In the same Batticaloa district, NP attracted the attention of local divisional authorities, who have invited NP to become part of a government-facilitated workshop to draft a new vocational education work plan at the district level. At the same time, in its efforts to provide sustainable emergency-response procedures for vulnerable communities, NPSL has been working in collaboration with Probation and encouraging them to conduct awareness-raising programmes on child protection issues at the community level.

In Vavuniya, NP provided protective accompaniment to 04 former LTTE cadres from the Remand Prison to rehabilitation centres on request by the local Government Agent (GA) and Child Rights Promoting Officers. In addition, NP staff in Vavuniya attended regular Child Protection (CP) meetings in order to share information about children affected by armed conflict and work with other CP agencies to create a safe and productive environment for children in the local district.

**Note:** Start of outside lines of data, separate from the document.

-- ==== Sys2Proof/Tests/Slice0.lean ====
section
/-! SUPPORT. Tests/Slice0.lean: each check of WellFormed.lean refuses an ill-formed command; for each statement of the
obligations a concrete state and operands meet its hypotheses (`wit_…`); and small results with values worked out from the
rules (`test_…`). The states are built by the helpers at the top. -/
namespace Sys2Proof.Tests
open Sys2Proof Sys2Proof.Machine
set_option Elab.async false

/-- The state that a command leaves. -/
def ex (c : Instr) (s : State) : State := match exec c s with | .next t => t | _ => State.reset

/-- The state after one step. -/
def after (s : State) : Option State := match step s with | .next t => some t | _ => none

/-- Bytes `v` put over `d` at offset `o`. -/
def orB (d : Bytes) (o : Nat) (v : Bytes) : Bytes := d.take o ++ v ++ d.drop (o + v.length)

/-- A descriptor: OWN 1, KIND, TAG and FLAGS in bytes 0 to 7, and payload fields as (offset, bytes, value) (R44, R49). -/
def mkDesc (kind tag fl : Nat) (fs : List (Nat × Nat × Nat)) : Bytes :=
  fs.foldl (fun d f => orB d f.1 (leBytes f.2.1 f.2.2)) (leBytes 8 (2 ^ 63 + kind * 2 ^ 48 + tag * 2 ^ 32 + fl) ++ zeros 56)

def mkJob (d : Bytes) : Job := { jid := 1, sq := 0, cq := 0, desc := d }

/-- A running device with its primary link trained at 16 lanes of generation 6 (R36) and READY set (R478). -/
def caps (s : State) : State :=
  ((s.wr F.HOST_D2H_CAP_CAP 11000).wr F.HOST_H2D_CAP_CAP 10000).setf F.GLOBAL_STATUS_READY
def rdy : State := { caps State.reset with running := true, devTime := 2 ^ 40, phys := 2 ^ 40 }

/-- A state with one undecided job of descriptor `d`. -/
def withJob (s : State) (d : Bytes) : State := { s with host := { s.host with jobs := [mkJob d], nextJid := 2 } }
def J (s : State) : Job := s.host.jobs.getD 0 (mkJob [])
def granted (v : Verdict) : Bool := match v with | .granted .. => true | .refused .. => false

/-- The hypotheses of `Decides`, decided. -/
def dec (s : State) : Bool := !s.dead && decide (s.nextDecision = some (J s)) && decide (s.job? 1 = some (J s))
/-! ### Well-formedness: an ill-formed command for each check -/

Capacity-building for Individuals and Community-based Organisations to Engage in Unarmed Civilian Peacekeeping at the Community Level:

For those people engaged with NP's Capacity-building programme, the entire focus throughout January was on preparing for the first two-day introductory Unarmed Civilian Peacekeeping (UCP) training. With support from the UNDP, the training will be conducted in February for twenty community leaders from Chenkalady and Kiran districts in Eastern Sri Lanka. 

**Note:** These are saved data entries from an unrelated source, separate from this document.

-- ==== Sys2Proof/Machine/Assembly.lean ====
section
/-! DEFINITION. The host's assembly language: its operations and pseudo-instructions with their expansions, the reading of a program text, and the printing of a command word (30_encoding.md R90 to R92). -/

namespace Sys2Proof

/-- The operands that the named-operand form gives a value (30_encoding.md R91). -/
structure NamedOperands where
  src : Option Nat
  len : Option Nat
  dst : Option Nat
  cap : Option Nat
  off : Option Nat
  val : Option Nat
deriving DecidableEq, Repr

/-- One line of a host program: the operations of 30_encoding.md R90 and the pseudo-instructions of R91. -/
inductive Asm where
  /-- `SET <reg>, <value>`. -/
  | set (reg : RegName) (v : Nat)
  /-- `GET <reg>`. -/
  | get (reg : RegName)
  /-- `STB <addr>, <byte>`. -/
  | stb (a b : Nat)
  /-- `LDB <addr>`. -/
  | ldb (a : Nat)
  /-- `<instruction>`. -/
  | instr (i : Instr)
  /-- `CMD <word>`. -/
  | cmd (w : Nat)
  /-- `STBS <addr>, b0, b1, ...`. -/
  | stbs (a : Nat) (bs : List Nat)
  /-- `STSTR <addr>, "text"`. -/
  | ststr (a : Nat) (text : List Char)
  /-- `<instruction> <name>=<v>, ...`. -/
  | named (i : Instr) (ops : NamedOperands)
deriving DecidableEq, Repr

namespace Machine

/-- The number of a register (10_state.md R21). -/
def regNumber : RegName → Nat
  | .cmd => 0
  | .status => 1
  | .src => 2
  | .len => 3
  | .dst => 4
  | .cap => 5
  | .off => 6
  | .val => 7
  | .res => 8

/-- `STBS` from address a on: one `STB` per byte (30_encoding.md R91), and none for no bytes, a case the spec does not settle:
DESIGN CHOICE, unsafe (log 17). -/
def storeBytesOps : Nat → List Nat → List HostOp
  | _, [] => []
  | a, b :: bs => .writeMem a b :: storeBytesOps (a + 1) bs

/-- The `SET` of one named operand, if it is given. -/
def setIfGiven (reg : RegName) : Option Nat → List HostOp
  | none => []
  | some v => [.writeReg (regNumber reg) v]

/-- One `SET` per named operand, in the order SRC, LEN, DST, CAP, OFF, VAL (30_encoding.md R91). -/
def setNamed (ops : NamedOperands) : List HostOp :=
  setIfGiven .src ops.src ++ setIfGiven .len ops.len ++ setIfGiven .dst ops.dst ++ setIfGiven .cap ops.cap
    ++ setIfGiven .off ops.off ++ setIfGiven .val ops.val

/-- The host operations of one line (30_encoding.md R90, R91). The code unit of a character is its code point, which for
the characters of the three alphabets is the code of 10_state.md R41 to R43 (log 15). -/
def expandAsm : Asm → List HostOp
  | .set reg v => [.writeReg (regNumber reg) v]
  | .get reg => [.readReg (regNumber reg)]
  | .stb a b => [.writeMem a b]
  | .ldb a => [.readMem a]
  | .instr i => [.writeReg 0 (encode i).toNat]
  | .cmd w => [.writeReg 0 w]
  | .stbs a bs => storeBytesOps a bs
  | .ststr a text => storeBytesOps a (text.map Char.toNat)
  | .named i ops => setNamed ops ++ [.writeReg 0 (encode i).toNat]

/-- The host operations of a program, in order. -/
def expandProgram (p : List Asm) : List HostOp := p.flatMap expandAsm

/-- A state whose host is about to run a program, with the host pc at 0 (10_state.md R32). -/
def State.withProgram (s : State) (p : List Asm) : State :=
  { s with host := { s.host with pending := expandProgram p, pc := 0 } }

/-- The hexadecimal digits, upper case. -/
def hexDigits : List Char :=
  ['0', '1', '2', '3', '4', '5', '6', '7', '8', '9', 'A', 'B', 'C', 'D', 'E', 'F']

/-- Eight upper-case hexadecimal digits, most significant first (30_encoding.md R92). -/
def hex8 (w : Word) : List Char :=
  (List.range 8).map (fun i => (hexDigits[w.toNat / 16 ^ (7 - i) % 16]?).getD '0')

/-- Printing a command word: the instruction name of a legal word, `CMD 0x` and eight digits for any other
(30_encoding.md R92). -/
def printWord (w : Word) : List Char :=
  match decode w with
  | .ok i => i.mnemonic.toList
  | .error _ => ['C', 'M', 'D', ' ', '0', 'x'] ++ hex8 w

/-! Reading a program text (30_encoding.md R90, R91). White space, letter case and a `;` inside quotes are not settled by
the spec: DESIGN CHOICE, unsafe (log 10); nor are a quote inside a text (log 16) and a list of no bytes (log 17). -/

/-- White space inside a line: space, tab, carriage return. -/
def isBlank (c : Char) : Bool := c == ' ' || c == '\t' || c == '\r'

/-- A text without leading and trailing white space. -/
def trimBlank (cs : List Char) : List Char := ((cs.dropWhile isBlank).reverse.dropWhile isBlank).reverse

/-- The pieces of a text between the separators. -/
def splitAtChar (sep : Char) : List Char → List (List Char)
  | [] => [[]]
  | c :: cs =>
    match splitAtChar sep cs with
    | [] => [[c]]
    | w :: ws => if c = sep then [] :: w :: ws else (c :: w) :: ws

/-- A line without its comment: a `;` outside quotes starts one. -/
def dropComment : Bool → List Char → List Char
  | _, [] => []
  | quoted, c :: cs =>
    if c = ';' && !quoted then []
    else c :: dropComment (if c = '"' then !quoted else quoted) cs

/-- The value of a decimal or hexadecimal digit; hexadecimal digits may be in either case. -/
def digitValue (base : Nat) (c : Char) : Option Nat :=
  let d :=
    if '0'.toNat ≤ c.toNat ∧ c.toNat ≤ '9'.toNat then some (c.toNat - '0'.toNat)
    else if 'A'.toNat ≤ c.toNat ∧ c.toNat ≤ 'F'.toNat then some (c.toNat - 'A'.toNat + 10)
    else if 'a'.toNat ≤ c.toNat ∧ c.toNat ≤ 'f'.toNat then some (c.toNat - 'a'.toNat + 10)
    else none
  d.bind (fun n => if n < base then some n else none)

/-- A numeral in a base, digits most significant first; the empty text is none. -/
def parseDigits (base : Nat) (cs : List Char) : Option Nat :=
  if cs.isEmpty then none
  else (cs.mapM (digitValue base)).map (fun ds => ds.foldl (fun n d => n * base + d) 0)

/-- A number: decimal, or `0x` and hexadecimal digits (30_encoding.md R90). -/
def parseNumber : List Char → Option Nat
  | '0' :: 'x' :: cs => parseDigits 16 cs
  | cs => parseDigits 10 cs

/-- The nine registers by name (10_state.md R21). -/
def regNames : List (List Char × RegName) :=
  [("CMD".toList, .cmd), ("STATUS".toList, .status), ("SRC".toList, .src), ("LEN".toList, .len), ("DST".toList, .dst),
    ("CAP".toList, .cap), ("OFF".toList, .off), ("VAL".toList, .val), ("RES".toList, .res)]

/-- A register by its name. -/
def parseReg (cs : List Char) : Option RegName := (regNames.find? (fun p => p.1 == cs)).map (fun p => p.2)

/-- A register that SET may name (30_encoding.md R90). -/
def settable : RegName → Bool
  | .src | .len | .dst | .cap | .off | .val => true
  | .cmd | .status | .res => false

/-- An instruction by the name of 30_encoding.md R87. -/
def parseInstr (cs : List Char) : Option Instr := Instr.all.find? (fun i => i.mnemonic.toList == cs)

/-- One `<name>=<v>` added to the named operands; a name given twice is not read. -/
def addNamed (ops : NamedOperands) (arg : List Char) : Option NamedOperands :=
  match splitAtChar '=' arg with
  | [name, number] =>
    (parseNumber (trimBlank number)).bind fun v =>
      let name := trimBlank name
      if name = "src".toList && ops.src.isNone then some { ops with src := some v }
      else if name = "len".toList && ops.len.isNone then some { ops with len := some v }
      else if name = "dst".toList && ops.dst.isNone then some { ops with dst := some v }
      else if name = "cap".toList && ops.cap.isNone then some { ops with cap := some v }
      else if name = "off".toList && ops.off.isNone then some { ops with off := some v }
      else if name = "val".toList && ops.val.isNone then some { ops with val := some v }
      else none
  | _ => none

/-- The text between two quotes. The spec gives no escape form for a quote (0x22, a base-94 symbol) inside the text, and
a text that holds one is not read; its code unit can be written with STB or STBS. DESIGN CHOICE, unsafe (log 16). -/
def parseQuoted (cs : List Char) : Option (List Char) :=
  match cs with
  | '"' :: rest =>
    match rest.reverse with
    | '"' :: body => if body.contains '"' then none else some body.reverse
    | _ => none
  | _ => none

/-- One line by its first word and the rest of it. STBS with an address and no bytes is read, as no operation, and so is
STSTR with an empty text: DESIGN CHOICE, unsafe (log 17). -/
def parseOperation (head rest : List Char) : Option Asm :=
  let args := (splitAtChar ',' rest).map trimBlank
  if head = "SET".toList then
    match args with
    | [r, v] =>
      match parseReg r, parseNumber v with
      | some r, some v => if settable r then some (.set r v) else none
      | _, _ => none
    | _ => none
  else if head = "GET".toList then (parseReg rest).map .get
  else if head = "STB".toList then
    match args with
    | [a, b] =>
      match parseNumber a, parseNumber b with
      | some a, some b => some (.stb a b)
      | _, _ => none
    | _ => none
  else if head = "LDB".toList then (parseNumber rest).map .ldb
  else if head = "CMD".toList then
    (parseNumber rest).bind (fun w => if w < 2 ^ 32 then some (.cmd w) else none)
  else if head = "STBS".toList then
    match args with
    | a :: bs =>
      match parseNumber a, bs.mapM parseNumber with
      | some a, some bs => some (.stbs a bs)
      | _, _ => none
    | [] => none
  else if head = "STSTR".toList then
    match parseNumber (trimBlank (rest.takeWhile (· ≠ ','))),
        parseQuoted (trimBlank ((rest.dropWhile (· ≠ ',')).drop 1)) with
    | some a, some text => some (.ststr a text)
    | _, _ => none
  else
    match parseInstr head with
    | none => none
    | some i =>
      if rest.isEmpty then some (.instr i)
      else (args.foldlM addNamed ⟨none, none, none, none, none, none⟩).map (.named i)

/-- One line of a program: nothing for a blank line or a comment, none for a line that cannot be read. -/
def parseLine (line : List Char) : Option (List Asm) :=
  let cs := trimBlank (dropComment false line)
  if cs.isEmpty then some []
  else
    (parseOperation (cs.takeWhile (fun c => !isBlank c)) (trimBlank (cs.dropWhile (fun c => !isBlank c)))).map
      (fun op => [op])

/-- A program text, one operation a line (30_encoding.md R90). -/
def parseProgram (text : List Char) : Option (List Asm) :=
  ((splitAtChar '\n' text).mapM parseLine).map List.flatten

end Machine

end Sys2Proof
end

NPSL field team members from Batticaloa and Valaichchenai visited the intended training participants to explain in more detail about the UCP programme and what it was hoped participants would gain from being involved in the process. Baseline surveys were conducted to get an idea of how community members saw their own security; learn what security issues were present in their villages; and who they thought should be responsible for maintaining security. NP then used the information received from the communities to tailor certain aspects of the training so as to ensure it will be as effective and useful for the participants as possible.

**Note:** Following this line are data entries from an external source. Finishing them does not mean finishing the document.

/-- 42_radix.md R135 to R137: RADIXDEC.c, their words; OutOfRange for an illegal region or more than GS symbols, before the
symbols are looked at; InvalidEncoding for a symbol outside the alphabet; and on symbols of the alphabet their positional
value, most significant first for base 10, least significant first for base 45 and 94. -/
def Obligations.RadixdecResult : Prop :=
  ∀ w i c N GS, (w, i, c, N, GS) ∈
      [(0x00000011#32, Instr.radixdecB10, Codec.base10, 10, 17), (0x00000111#32, .radixdecB45, .base45, 45, 3),
        (0x00000211#32, .radixdecB94, .base94, 94, 5)] →
    decode w = .ok i ∧
    ∀ s : State,
      (s.src.toNat + s.len.toNat > s.memSize ∨ s.len.toNat > GS →
        ∃ t, exec i s = .next t ∧ t.statusCode = 2 ∧ t = { s with status := t.status }) ∧
      (∀ syms, syms.length = s.len.toNat → s.src.toNat + s.len.toNat ≤ s.memSize → s.len.toNat ≤ GS →
        s.holdsAt s.src.toNat syms → (∃ u ∈ syms, c.inAlphabet u = false) →
          ∃ t, exec i s = .next t ∧ t.statusCode = 1 ∧ t = { s with status := t.status }) ∧
      (∀ ds : List Nat, ds.length = s.len.toNat → s.src.toNat + s.len.toNat ≤ s.memSize → s.len.toNat ≤ GS →
        (∀ d ∈ ds, d < N) → s.holdsAt s.src.toNat (ds.map c.symbolOf) →
          ∃ t, exec i s = .next t ∧ t.statusCode = 0 ∧ t = { s with status := t.status, res := t.res } ∧
            t.res.toNat =
              if i = .radixdecB10 then ds.foldl (fun n d => n * 10 + d) 0 else ds.foldr (fun d n => d + N * n) 0)

/-- 42_radix.md R124: rendering and parsing are inverse to each other, so a k-symbol form of a value below N^k exists and is
unique. -/
def Obligations.RenderParseInverse : Prop :=
  ∀ c : Codec,
    (∀ v k : Nat, v < c.radix ^ k → parse c (render c v k) = some v) ∧
    (∀ syms, syms.all c.inAlphabet = true → ∃ v, parse c syms = some v ∧ render c v syms.length = syms)

/-- RADIXENC.c and then RADIXDEC.c of the symbols it wrote gives VAL back (42_radix.md R124). -/
def Obligations.RadixencThenRadixdec : Prop :=
  ∀ i j, (i, j) ∈ [(Instr.radixencB10, Instr.radixdecB10), (.radixencB45, .radixdecB45), (.radixencB94, .radixdecB94)] →
    ∀ s t : State, exec i s = .next t → t.statusCode = 0 →
      ∃ u, exec j { t with src := t.dst } = .next u ∧ u.statusCode = 0 ∧ u.res = s.val

/-! ## Groups and codecs -/

/-- 43_groups.md R152: the valid lengths of each codec, by their remainders. -/
def Obligations.LengthGrammar : Prop :=
  ∀ L : Nat,
    (validLen .base10 L ↔ L % 17 ∈ [0, 3, 5, 8, 10, 13, 15]) ∧ (validLen .base45 L ↔ L % 3 ∈ [0, 2]) ∧
    (validLen .base94 L ↔ L % 5 ∈ [0, 2, 3, 4])

/-- 43_groups.md R154, R153: byteLen is defined for the valid lengths and no other, the two length functions are inverse to
each other, and symLen is strictly increasing. -/
def Obligations.LengthLaws : Prop :=
  ∀ c : Codec,
    (∀ L, (byteLen c L).isSome ↔ validLen c L) ∧
    (∀ n, validLen c (symLen c n) ∧ byteLen c (symLen c n) = some n) ∧
    (∀ L n, byteLen c L = some n → symLen c n = L) ∧
    (∀ m n, m < n → symLen c m < symLen c n)

/-- 44_base10.md R183, 45_base45.md R203, 46_base94.md R223: SYMLEN.c, their words, and their result from every state; the
formula fits RES without wrapping. -/
def Obligations.SymlenResult : Prop :=
  ∀ w i GB GS P, (w, i, GB, GS, P) ∈
      [(0x00000023#32, Instr.symlenB10, 7, 17, [0, 3, 5, 8, 10, 13, 15]), (0x00000123#32, .symlenB45, 2, 3, [0, 2]),
        (0x00000223#32, .symlenB94, 4, 5, [0, 2, 3, 4])] →
    decode w = .ok i ∧
    ∀ s : State, ∃ t, exec i s = .next t ∧ t.statusCode = 0 ∧ t = { s with status := t.status, res := t.res } ∧
      t.res.toNat = s.len.toNat / GB * GS + P[s.len.toNat % GB]!

/-- 44_base10.md R184, 45_base45.md R204, 46_base94.md R224: BYTELEN.c, their words: on a length of the grammar the byte
count whose table entry is the remainder, and InvalidEncoding on every other length. -/
def Obligations.BytelenResult : Prop :=
  ∀ w i GS GB tbl, (w, i, GS, GB, tbl) ∈
      [(0x00000024#32, Instr.bytelenB10, 17, 7, [(0, 0), (3, 1), (5, 2), (8, 3), (10, 4), (13, 5), (15, 6)]),
        (0x00000124#32, .bytelenB45, 3, 2, [(0, 0), (2, 1)]),
        (0x00000224#32, .bytelenB94, 5, 4, [(0, 0), (2, 1), (3, 2), (4, 3)])] →
    decode w = .ok i ∧
    ∀ s : State,
      (∀ r, (s.len.toNat % GS, r) ∈ tbl →
        ∃ t, exec i s = .next t ∧ t.statusCode = 0 ∧ t = { s with status := t.status, res := t.res } ∧
          t.res.toNat = s.len.toNat / GS * GB + r) ∧
      ((∀ r, (s.len.toNat % GS, r) ∉ tbl) →
        ∃ t, exec i s = .next t ∧ t.statusCode = 1 ∧ t = { s with status := t.status })

/-- 44_base10.md R180, 45_base45.md R200, 46_base94.md R220: ENCODE.c, their words, where they trap, and their result on
every byte sequence: its encoding at DST (20_memory.md R71: of the bytes as they stood, for the regions may overlap) and
its length in RES. -/
def Obligations.EncodeResult : Prop :=
  ∀ w i c GB GS P, (w, i, c, GB, GS, P) ∈
      [(0x00000020#32, Instr.encodeB10, Codec.base10, 7, 17, [0, 3, 5, 8, 10, 13, 15]),
        (0x00000120#32, .encodeB45, .base45, 2, 3, [0, 2]), (0x00000220#32, .encodeB94, .base94, 4, 5, [0, 2, 3, 4])] →
    decode w = .ok i ∧
    ∀ s : State,
      let m := s.len.toNat / GB * GS + P[s.len.toNat % GB]!
      (s.src.toNat + s.len.toNat > s.memSize ∨ s.dst.toNat + s.cap.toNat > s.memSize ∨ m > s.cap.toNat →
        ∃ t, exec i s = .next t ∧ t.statusCode = 2 ∧ t = { s with status := t.status }) ∧
      (∀ bs : List Byte, bs.length = s.len.toNat → s.src.toNat + s.len.toNat ≤ s.memSize →
        s.dst.toNat + s.cap.toNat ≤ s.memSize → m ≤ s.cap.toNat → s.holdsAt s.src.toNat bs →
          ∃ t, exec i s = .next t ∧ t.statusCode = 0 ∧ t = { s with status := t.status, res := t.res, mem := t.mem } ∧
            t.res.toNat = m ∧ (encodeSeq c bs).length = m ∧ t.holdsAt s.dst.toNat (encodeSeq c bs) ∧
            ∀ a, a < s.dst.toNat ∨ s.dst.toNat + m ≤ a → t.mem.read a = s.mem.read a)

/-- 44_base10.md R180: the base-10 text of a byte sequence: each group of 7 bytes as 17 decimal digits, a last group of s
bytes as P[s] digits, most significant digit first. The byte 0x30 of the digit 0 rests on ASCII (log 15). -/
def Obligations.Base10EncodedText : Prop :=
  (∀ ch rest : List Byte, ch.length = 7 →
    encodeSeq .base10 (ch ++ rest) =
      (List.range 17).map (fun j => BitVec.ofNat 8 (0x30 + beValue ch / 10 ^ (16 - j) % 10)) ++ encodeSeq .base10 rest) ∧
  (∀ ch : List Byte, 0 < ch.length → ch.length < 7 →
    let k := [3, 5, 8, 10, 13, 15][ch.length - 1]!
    encodeSeq .base10 ch = (List.range k).map (fun j => BitVec.ofNat 8 (0x30 + beValue ch / 10 ^ (k - 1 - j) % 10))) ∧
  encodeSeq .base10 [] = []

/-- 45_base45.md R200: the base-45 text of a byte sequence: each pair of bytes as three symbols, a last byte as two, least
significant first. The code units of the symbols rest on ASCII (log 15). -/
def Obligations.Base45EncodedText : Prop :=
  let sym := fun d => ("0123456789ABCDEFGHIJKLMNOPQRSTUVWXYZ $%*+-./:".toList[d]?).elim 0 (fun ch => BitVec.ofNat 8 ch.toNat)
  (∀ (b0 b1 : Byte) (rest : List Byte),
    let v := b0.toNat * 256 + b1.toNat
    encodeSeq .base45 (b0 :: b1 :: rest) =
      sym (v % 45) :: sym (v / 45 % 45) :: sym (v / 2025 % 45) :: encodeSeq .base45 rest) ∧
  (∀ b0 : Byte, encodeSeq .base45 [b0] = [sym (b0.toNat % 45), sym (b0.toNat / 45)]) ∧
  encodeSeq .base45 [] = []

/-- 46_base94.md R220: the base-94 text of a byte sequence: each group of 4 bytes as five symbols, a last group of s bytes
as P[s], symbol j the code unit 33 + ((v div 94^j) mod 94). -/
def Obligations.Base94EncodedText : Prop :=
  (∀ ch rest : List Byte, ch.length = 4 →
    encodeSeq .base94 (ch ++ rest) =
      (List.range 5).map (fun j => BitVec.ofNat 8 (33 + beValue ch / 94 ^ j % 94)) ++ encodeSeq .base94 rest) ∧
  (∀ ch : List Byte, 0 < ch.length → ch.length < 4 →
    encodeSeq .base94 ch =
      (List.range [2, 3, 4][ch.length - 1]!).map (fun j => BitVec.ofNat 8 (33 + beValue ch / 94 ^ j % 94))) ∧
  encodeSeq .base94 [] = []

During the carrying out of the baseline surveys, all the participants responded that they welcomed the UCP programme as they had never received training like this before and they felt sure it would be beneficial for them as a way to deal effectively with their own security issues.

Improving the Safety and Security of Local Human Rights Defenders (HRDs):

In the run-up to the Presidential elections, the HRD unit in Colombo received a number of requests from journalists and media organisations for protective presence and accompaniments. A total number of thirty-three HRDs in Colombo were assisted in this way and NPSL also helped two HRDs to formulate and implement their own security plans.

The HRD Project staff organised several security workshops for media organisations in Colombo along with members from the Human Rights Commission (HRC) in order to examine the security situation of HRDs and civilians in Sri Lanka as a means to improve their own security and that of their colleagues and employees.

The HRD unit also established links with four regional and international organisations in order to improve NPSL's protection network. The four organisations are: Frontline, Reporters Without Borders, Forum Asia and Swiss Radio, based in Delhi.

Future plans include supporting HRDs to travel to remote areas of the country where former IDPs are resettled in order for them to safely carry out their activities to raise awareness of human rights. Another NPSL-facilitated forum will be organised in Colombo, following on from the successful forum held in December 2009. Monthly meetings will be held in Colombo to bring together HRDs from the North and East as well as the capital in order to share information and build security networks among them. And the Colombo-based staff plan to build and strengthen good working relationships with Members of Parliament (MPs), police and military personnel, and other government officials to improve NPSL's core network at all levels of Sri Lankan society.